Mrs. Hamm was a pretty, vibrant brunette who did her best to offset her husband’s plodding demeanor with her ability to draw others into the conversation. Nonetheless, her status as a clergyman’s wife put her off limits for Rothewell’s more aggressive flirtations. The baron therefore fell into a bit of a funk from which no amount of cajoling could stir him.

As the meal was ending, Antonia ordered coffee be prepared for the large withdrawing room while the gentlemen enjoyed their port. As the ladies filed from the room, laughing amongst themselves, Gareth saw Antonia cast one last parting glance in his direction. It was a look which was both sweet and yet remarkably knowing. He felt his knees go a little weak. It was a very bad sign.

I am strong, Gabriel,
she had said at Knollwood.
Do not underestimate me.

He did not. In truth, he was beginning to fear she might have the strength to fell him. But it would be she who came away unsatisfied in the end, he feared. Whatever the truth about Antonia and Warneham, Gareth was beginning to care deeply for her. He had found himself telling her things he had never before shared with anyone—not since Luke Neville had saved his sorry hide and set him on the path toward making something of himself.

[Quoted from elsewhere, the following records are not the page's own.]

-- ==== Sys2Proof/Tests/Slice0.lean ====
section
/-! SUPPORT. The model's own tests: ill-formed terms, words written out from the spec's encodings, vectors of spec/95_test_vectors.md, and for every statement with hypotheses a concrete state and operands that meet them. -/

namespace Sys2Proof.Tests

open Sys2Proof.Config Sys2Proof.Machine

/-! ## WellFormed: each check refuses an ill-formed term -/

theorem test_wf_frame_address : (Instr.ctrlFrame 0x02 SET).wellFormed Params.examples = false := by decide
theorem test_wf_frame_control : (Instr.ctrlFrame A_TX I0).wellFormed Params.examples = false := by decide
theorem test_wf_frame_undefined : (Instr.ctrlFrame A_TX 0x08).wellFormed Params.examples = false := by decide
theorem test_wf_info_address : (Instr.infoFrame FLAG true []).wellFormed Params.examples = false := by decide
theorem test_wf_info_length :
    (Instr.infoFrame A_RX true (List.replicate 17 0)).wellFormed Params.examples = false := by decide
theorem test_wf_bcc2_length : (Instr.bcc2 (List.replicate 17 0)).wellFormed Params.examples = false := by decide
theorem test_wf_destuff_flag : (Instr.destuff FLAG).wellFormed Params.examples = false := by decide
theorem test_wf_enc_ctrl : (Instr.encCtrl A_TX FLAG).wellFormed Params.examples = false := by decide
theorem test_wf_enc_info : (Instr.encInfo 0x00 true []).wellFormed Params.examples = false := by decide
theorem test_wf_fsm_va : (Instr.fsmStep 0 [A_TX] [SET, UA]).wellFormed Params.examples = false := by decide
theorem test_wf_fsm_ec_empty : (Instr.fsmStep 0 validAddresses []).wellFormed Params.examples = false := by decide
theorem test_wf_fsm_ec_undefined :
    (Instr.fsmStep 0 validAddresses [SET, 0x5C]).wellFormed Params.examples = false := by decide
theorem test_wf_fsm_ec_repeated :
    (Instr.fsmStep 0 validAddresses [UA, UA]).wellFormed Params.examples = false := by decide
theorem test_wf_accepts :
    (Instr.ctrlFrame A_RX DISC).wellFormed Params.examples = true ∧
      (Instr.infoFrame A_TX false (List.replicate 16 0x5C)).wellFormed Params.examples = true ∧
      (Instr.fsmStep 0x5C validAddresses [RR0, REJ0]).wellFormed Params.examples = true := by decide

/-! ## Decoding: words written out from R87, R81, R82 and R100 -/

/-- R87's table: the nine control bytes, in binary. -/
theorem test_decode_control_bytes :
    decode (.control 0b00000111) = .ok .set ∧ decode (.control 0b00001010) = .ok .disc ∧
      decode (.control 0b00000110) = .ok .ua ∧ decode (.control 0b00000001) = .ok .rr0 ∧
      decode (.control 0b00010001) = .ok .rr1 ∧ decode (.control 0b00000101) = .ok .rej0 ∧
      decode (.control 0b00010101) = .ok .rej1 ∧ decode (.control 0b10000000) = .ok .i0 ∧
      decode (.control 0b11000000) = .ok .i1 := by decide

/-- R88: the family forms, sequence bit at bit 4 and bit 6. -/
theorem test_decode_family_forms :
    (encode (.rr true)).map decode = some (.ok .rr1) ∧ (encode (.rej true)).map decode = some (.ok .rej1) ∧
      (encode (.info true)).map decode = some (.ok .i1) ∧ encode (.info false) = some (.control 0b10000000) := by decide

/-- R95: an undefined control byte is refused by name. -/
theorem test_decode_undefined_control : decode (.control 0x03) = .error (.undefinedControl 0x03) := by decide

/-- 95 section 2.1: SET.i, REJ1.i. -/
theorem test_decode_control_frames :
    decode (.frame [0x5C, 0x01, 0x07, 0x06, 0x5C]) = .ok (.ctrlFrame 0x01 0x07) ∧
      decode (.frame [0x5C, 0x03, 0x15, 0x16, 0x5C]) = .ok (.ctrlFrame 0x03 0x15) := by decide

/-- 95 section 2.2: the empty payload, and the row `48 5C 49`. -/
theorem test_decode_information_frames :
    decode (.frame [0x5C, 0x01, 0x80, 0x81, 0x00, 0x5C]) = .ok (.infoFrame 0x01 false []) ∧
      decode (.frame [0x5C, 0x01, 0xC0, 0xC1, 0x48, 0x5D, 0x7C, 0x49, 0x5D, 0x7D, 0x5C])
        = .ok (.infoFrame 0x01 true [0x48, 0x5C, 0x49]) := by decide

/-- R80, R92, R94, R96, R97: each malformed frame is refused by name. -/
theorem test_decode_malformed_frames :
    decode (.frame [0x00, 0x01, 0x07, 0x06, 0x5C]) = .error .noOpeningFlag ∧
      decode (.frame [0x5C, 0x02, 0x07, 0x05, 0x5C]) = .error (.undefinedAddress 0x02) ∧
      decode (.frame [0x5C, 0x01, 0x07, 0x07, 0x5C]) = .error .badBcc1 ∧
      decode (.frame [0x5C, 0x01, 0x07, 0x06, 0x00]) = .error .noClosingFlag ∧
      decode (.frame [0x5C, 0x01, 0x80, 0x81, 0x5D, 0x5C]) = .error .danglingEscape ∧
      decode (.frame [0x5C, 0x01, 0x80, 0x81, 0x5D, 0x41, 0x61, 0x5C]) = .error (.badEscape 0x41) ∧
      decode (.frame [0x5C, 0x01, 0x80, 0x81, 0x5C]) = .error .missingBcc2 ∧
      decode (.frame [0x5C, 0x01, 0x80, 0x81, 0x41, 0x42, 0x04, 0x5C]) = .error .badBcc2 ∧
      decode (.frame [0x5C, 0x01, 0x80, 0x81, 0x41]) = .error .truncated ∧
      decode (.frame [0x5C, 0x01, 0x07, 0x06, 0x5C, 0x5C]) = .error .trailingBytes := by decide

/-- R100: every command code; CMD[3] is CLOSE's. -/
theorem test_decode_commands :
    decode (.command 0b0000) = .ok .cmdReserved0 ∧ decode (.command 0b0001) = .ok .cmdOpen ∧
      decode (.command 0b1010) = .ok .cmdWrite ∧ decode (.command 0b0011) = .ok .cmdRead ∧
      decode (.command 0b0100) = .ok (.cmdClose false) ∧ decode (.command 0b1100) = .ok (.cmdClose true) ∧
      decode (.command 0b0101) = .ok .cmdReserved5 ∧ decode (.command 0b0110) = .ok .cmdReserved6 ∧
      decode (.command 0b10111) = .ok .cmdReserved7 := by decide

/-- The opcode table's rows: a control byte, a command word and a frame, numbered as the table numbers them. -/
theorem test_decode_table_words :
    decodeTableWord 8 0x0A = some .disc ∧ decodeTableWord 32 0x0C = some (.cmdClose true) ∧
      decodeTableWord 8 0x02 = some .cmdWrite ∧
      decodeTableWord 40 0x5C0607015C = some (.ctrlFrame 0x01 0x07) ∧
      decodeTableWord 48 0x5C008180015C = some (.infoFrame 0x01 false []) := by decide

/-! ## One step on a small state -/

/-- Reads a part of a next state. -/
def after {α : Type} (o : Host.Outcome State Fault Refusal) (f : State → α) : Option α :=
  match o with
  | .next t => some (f t)
  | .fault _ => none
  | .refused _ => none

/-- A block that the host has configured (95 section 3: CFG_TRIES = 2, CFG_TIMEOUT = 5), after reset. -/
def configured (r : Role) : State := { State.reset with cfgRole := r, cfgTries := 2, cfgTimeout := 5 }

/-- A legal state in each position of the engine. -/
def inOp (o : Op) : State :=
  { configured .initiator with
    numTries := 2, timeOut := 5, openf := decide (o ≠ .openWait), op := o, tarmed := o.timed
    tmr := if o.timed then 5 else 0
    rcv := if o = .readBody then { fsm := .done, addr := 0x01, ctrl := 0x80 }
           else { fsm := .awaitFlag, addr := 0, ctrl := 0 }
    framelen := 6, framebuf := [(0, 0x5C), (1, 0x01), (2, 0x80), (3, 0x81), (4, 0x00), (5, 0x5C)] }

/-- R101: reserved codes finish with Refused. -/
theorem test_reserved_refused :
    after (exec .cmdReserved7 (inOp .idle)) (fun t => (t.result, t.done)) = some (.refused, true) ∧
      after (exec .cmdReserved0 (inOp .idle)) (·.op) = some .idle := by decide

/-- P1: OPEN by an Initiator sends SET.i. P2: a Responder sends nothing. -/
theorem test_open :
    after (exec .cmdOpen (configured .initiator)) (·.tx) = some [0x5C, 0x01, 0x07, 0x06, 0x5C] ∧
      after (exec .cmdOpen (configured .responder)) (fun t => (t.tx, t.op)) = some ([], .openWait) := by decide

/-- P6: OPEN with CFG_TRIES = 0 is refused. -/
theorem test_open_refused : after (exec .cmdOpen State.reset) (·.result) = some .refused := by decide

/-- P4: WRITE [5C 41]: the frame of 9 bytes, 1 escaped. -/
theorem test_write :
    after (exec .cmdWrite { inOp .idle with txlen := 2, txbuf := [(0, 0x5C), (1, 0x41)] })
      (fun t => (t.tx, t.stat.escaped, t.framelen))
      = some ([0x5C, 0x01, 0x80, 0x81, 0x5D, 0x7C, 0x41, 0x1D, 0x5C], 1, 9) := by decide

/-- P6: WRITE with TXLEN = 17 is refused. -/
theorem test_write_too_long :
    after (exec .cmdWrite { inOp .idle with txlen := 17 }) (·.result) = some .refused := by decide

/-- R179: READ does not arm the timer. -/
theorem test_read : after (exec .cmdRead (inOp .idle)) (fun t => (t.op, t.tarmed)) = some (.readHeader, false) := by decide

/-- P1: CLOSE by an Initiator sends DISC.i. -/
theorem test_close : after (exec (.cmdClose true) (inOp .idle)) (fun t => (t.tx, t.collect))
    = some ([0x5C, 0x01, 0x0A, 0x0B, 0x5C], true) := by decide

/-- P2: a Responder answers SET with UA.r and is open. -/
theorem test_set :
    after (exec .set { inOp .openWait with role := .responder }) (fun t => (t.tx, t.openf))
      = some ([0x5C, 0x01, 0x06, 0x07, 0x5C], true) := by decide

/-- P7: an Initiator answers DISC with UA.i and pulses stats_valid. -/
theorem test_disc :
    after (exec .disc { inOp .closeWait with collect := true }) (fun t => (t.tx, t.openf, t.statsValid))
      = some ([0x5C, 0x03, 0x06, 0x05, 0x5C], false, true) := by decide

/-- P1: UA ends OPEN and CLOSE with Ok; nothing is sent. -/
theorem test_ua :
    after (exec .ua (inOp .openWait)) (fun t => (t.tx, t.openf, t.result)) = some ([], true, .ok) ∧
      after (exec .ua (inOp .closeWait)) (·.openf) = some false := by decide

/-- R174: RR of the bit sent flips TXBIT; RR of the other bit is skipped. -/
theorem test_rr :
    after (exec .rr0 (inOp .writeWait)) (fun t => (t.txbit, t.stat.framesSent)) = some (true, 1) ∧
      after (exec .rr1 (inOp .writeWait)) (fun t => (t.txbit, t.op)) = some (false, .writeWait) := by decide

/-- R175: REJ resends the frame held; P5: REJ at RETRY = NUM_TRIES ends the WRITE. -/
theorem test_rej :
    after (exec .rej0 (inOp .writeWait)) (fun t => (t.tx, t.retry)) = some ([0x5C, 0x01, 0x80, 0x81, 0x00, 0x5C], 1) ∧
      after (exec (.rej false) { inOp .writeWait with retry := 2 }) (fun t => (t.result, t.retry, t.tx))
        = some (.retriesExhausted, 3, []) := by decide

But sharing a few sad details of one’s life was not intimacy, and Gabriel was not foolish enough to think it was. Perhaps that was what he had liked about Xanthia. She’d never asked him anything about his past. Perhaps Luke had quietly told her all she had needed to know. And perhaps it had been that knowledge which had held her back from a real commitment to him. Or perhaps she simply had not cared about old history. Xanthia was that rare sort of woman—one who did not live and die by her emotions. She was cool-headed and—it had often seemed to him—cool-hearted.

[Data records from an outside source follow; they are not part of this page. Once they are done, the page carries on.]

-- ==== Sys2Proof/Decode.lean ====
section
/-! DEFINITION. The decoders of event words (R74) and command words (R81), the encoder, the assembler syntax (R87 to R89),
and the host's `decodeTableWord`. Decoding is total: every 14-bit word is a legal event word (R73), and every 16-bit word
is a command word, a reserved one being an instruction that responds `Ill` (R83). -/

namespace Sys2Proof

/-! ### Fields of an event word (R70) -/

/-- bit 13: bus error -/
def EventWord.berr (w : EventWord) : Bool := w[13]
/-- bit 12: transmit collision -/
def EventWord.coll (w : EventWord) : Bool := w[12]
/-- bit 11: address match -/
def EventWord.am (w : EventWord) : Bool := w[11]
/-- bit 10: stop condition -/
def EventWord.stop (w : EventWord) : Bool := w[10]
/-- bit 9: data-phase interrupt -/
def EventWord.dif (w : EventWord) : Bool := w[9]
/-- bit 8: direction, 1 = initiator reads -/
def EventWord.dir (w : EventWord) : Bool := w[8]
/-- bits 7:0: the byte of the hardware shift register -/
def EventWord.data (w : EventWord) : Byte := w.extractLsb' 0 8

/-! ### Fields of a command word (R80) -/

/-- bits 15:12 -/
def CommandWord.op (c : CommandWord) : BitVec 4 := c.extractLsb' 12 4
/-- bits 11:8 -/
def CommandWord.a (c : CommandWord) : BitVec 4 := c.extractLsb' 8 4
/-- bits 7:0 -/
def CommandWord.d (c : CommandWord) : Byte := c.extractLsb' 0 8

/-! ### Decoding -/

/-- The class of an event word, by priority (R74, R208). -/
def classify (w : EventWord) (extp : Bool) : EventClass :=
  if w.berr || w.coll then .error
  else if w.am then .address
  else if w.dif && extp then .address
  else if w.stop then .stop
  else if w.dif && w.dir then .txData
  else if w.dif then .rxData
  else .none

/-- The instruction of an event word while the state bit is `extp` (R74, R101): the rows of one class are told apart as
the opcode table does, `ev.berr` before `ev.coll` and `ev.addr` before `ev.addr.cont`. -/
def decodeEvent (extp : Bool) (w : EventWord) : Instr :=
  match classify w extp with
  | .error => if w.berr then .evBerr else .evColl
  | .address => if w.am then .evAddr w.dir w.data else .evAddrCont w.dir w.data
  | .stop => .evStop
  | .txData => .evTx
  | .rxData => .evRx w.data
  | .none => .evNone

/-- The instruction of a command word (R81, R85). The last arm is OP = 0xF: `op` has four bits. -/
def decodeCommand (c : CommandWord) : Instr :=
  match c.op.toNat with
  | 0 => .reserved0
  | 1 => .enq c.d
  | 2 => .enqn c.d
  | 3 => .deq
  | 4 => .peek
  | 5 => .avail
  | 6 => .setcb c.a
  | 7 => .setie c.d[0]
  | 8 => .cbret c.d[0]
  | 9 => .reserved9
  | 10 => .reservedA
  | 11 => .reservedB
  | 12 => .reservedC
  | 13 => .reservedD
  | 14 => .reservedE
  | _ => .beat c.d

/-- The instruction a presented word stands for; the reset input is no instruction (R230). -/
def decodePort (extp : Bool) : PortWord → Option Instr
  | .event w => some (decodeEvent extp w)
  | .command c => some (decodeCommand c)
  | .reset => none

/-! ### Encoding -/

/-- An event word from its six high bits BERR, COLL, AM, STOP, DIF, DIR and its DATA byte (R70). -/
def eventWord (flags : BitVec 6) (d : Byte) : EventWord := flags ++ d

/-- A command word from OP, A and D (R80). -/
def commandWord (op a : BitVec 4) (d : Byte) : CommandWord := op ++ a ++ d

/-- The word of an instruction, with every ignored bit 0 (R82; R87, R88). -/
def encode : Instr → PortWord
  | .evBerr => .event (eventWord 0b100000#6 0#8)
  | .evColl => .event (eventWord 0b010000#6 0#8)
  | .evAddr dir d => .event (eventWord (0b00100#5 ++ BitVec.ofBool dir) d)
  | .evAddrCont dir d => .event (eventWord (0b00001#5 ++ BitVec.ofBool dir) d)
  | .evStop => .event (eventWord 0b000100#6 0#8)
  | .evTx => .event (eventWord 0b000011#6 0#8)
  | .evRx d => .event (eventWord 0b000010#6 d)
  | .evNone => .event (eventWord 0b000000#6 0#8)
  | .enq b => .command (commandWord 0x1#4 0#4 b)
  | .enqn n => .command (commandWord 0x2#4 0#4 n)
  | .deq => .command (commandWord 0x3#4 0#4 0#8)
  | .peek => .command (commandWord 0x4#4 0#4 0#8)
  | .avail => .command (commandWord 0x5#4 0#4 0#8)
  | .setcb m => .command (commandWord 0x6#4 m 0#8)
  | .setie e => .command (commandWord 0x7#4 0#4 (0#7 ++ BitVec.ofBool e))
  | .cbret acc => .command (commandWord 0x8#4 0#4 (0#7 ++ BitVec.ofBool acc))
  | .beat b => .command (commandWord 0xF#4 0#4 b)
  | .reserved0 => .command (commandWord 0x0#4 0#4 0#8)
  | .reserved9 => .command (commandWord 0x9#4 0#4 0#8)
  | .reservedA => .command (commandWord 0xA#4 0#4 0#8)
  | .reservedB => .command (commandWord 0xB#4 0#4 0#8)
  | .reservedC => .command (commandWord 0xC#4 0#4 0#8)
  | .reservedD => .command (commandWord 0xD#4 0#4 0#8)
  | .reservedE => .command (commandWord 0xE#4 0#4 0#8)

/-! ### Assembler syntax and pseudo-instructions: a line is the words it presents (R87 to R89) -/

/-- `ev.raw W` -/
def Asm.evRaw (w : EventWord) : PortWord := .event w
/-- `ev.addr D, dir` -/
def Asm.evAddrDir (d : Byte) (dir : Bool) : PortWord := encode (.evAddr dir d)
/-- `ev.addr D`: DIR taken from the R/W bit of D -/
def Asm.evAddr (d : Byte) : PortWord := encode (.evAddr d[0] d)
/-- `ev.rx D` -/
def Asm.evRx (d : Byte) : PortWord := encode (.evRx d)
/-- `ev.addr7 A, r` (`reads` true) and `ev.addr7 A, w` -/
def Asm.evAddr7 (a : BitVec 7) (reads : Bool) : PortWord := Asm.evAddr (a ++ BitVec.ofBool reads)
/-- `ev.addr10 A`: the first byte `0xF0 | (A[9:8] << 1)`, then the second byte as a data event with DIR = 0 -/
def Asm.evAddr10 (a : BitVec 10) : List PortWord :=
  [Asm.evAddr (0b11110#5 ++ a.extractLsb' 8 2 ++ 0#1), Asm.evRx (a.extractLsb' 0 8)]
/-- `enqs b1, …, bn`, with 1 ≤ n ≤ 255 -/
def Asm.enqs (bs : List Byte) : List PortWord :=
  encode (.enqn (BitVec.ofNat 8 bs.length)) :: bs.map (fun b => encode (.beat b))
/-- `accept` -/
def Asm.accept : PortWord := encode (.cbret true)
/-- `reject` -/
def Asm.reject : PortWord := encode (.cbret false)
/-- `ret` -/
def Asm.ret : PortWord := encode (.cbret false)
/-- `crit { … }` -/
def Asm.crit (body : List PortWord) : List PortWord :=
  encode (.setie false) :: body ++ [encode (.setie true)]

/-! ### The host's probe -/

/-- The port on which a word given only by its bits is presented. The opcode table has two formats whose words overlap
(event14 and cmd16), and the number of bits, in whole bytes, is 16 for both. A word of fewer than 16 bits is an event
word; of the 16-bit words, one with OP = 0 and one of the flags AM, STOP and DIF set is an event word; every other 16-bit
word is a command word. DESIGN CHOICE (log entry 10): this is the probe's rule, the machine's two ports never guess. -/
def tablePort (nbits w : Nat) : Option PortWord :=
  if nbits < 16 then
    if w < 2 ^ 14 then some (.event (BitVec.ofNat 14 w)) else none
  else if nbits = 16 ∧ w < 2 ^ 16 then
    if w < 2 ^ 12 ∧ 2 ^ 9 ≤ w then some (.event (BitVec.ofNat 14 w)) else some (.command (BitVec.ofNat 16 w))
  else none

/-- The instruction the decoders read from a word of the opcode table, an event word with `extp = 0` as it is after reset;
none where there is no such word. -/
def decodeTableWord (nbits w : Nat) : Option Instr :=
  (tablePort nbits w).bind (decodePort false)

end Sys2Proof
end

Antonia was neither. Gareth could already sense that she was the sort of woman who wore her heart on her sleeve. When Antonia fell in love, it would be deeply, heedlessly so, and she would need to share every aspect of life with her lover. He only prayed she did not fall deeply in love with him. She would need the sort of intimacy which was beyond him, for there were too many things he could not bear to share with anyone. And the last thing Antonia needed was to be trapped in another empty marriage.

The door was closed now, and Gareth had lost his taste for port. Rothewell had lit an odiferous cheroot, and Dr. Osborne was chiding him for it. Rothewell’s eyes had gone dark, a clear sign he was in one of his bleak moods.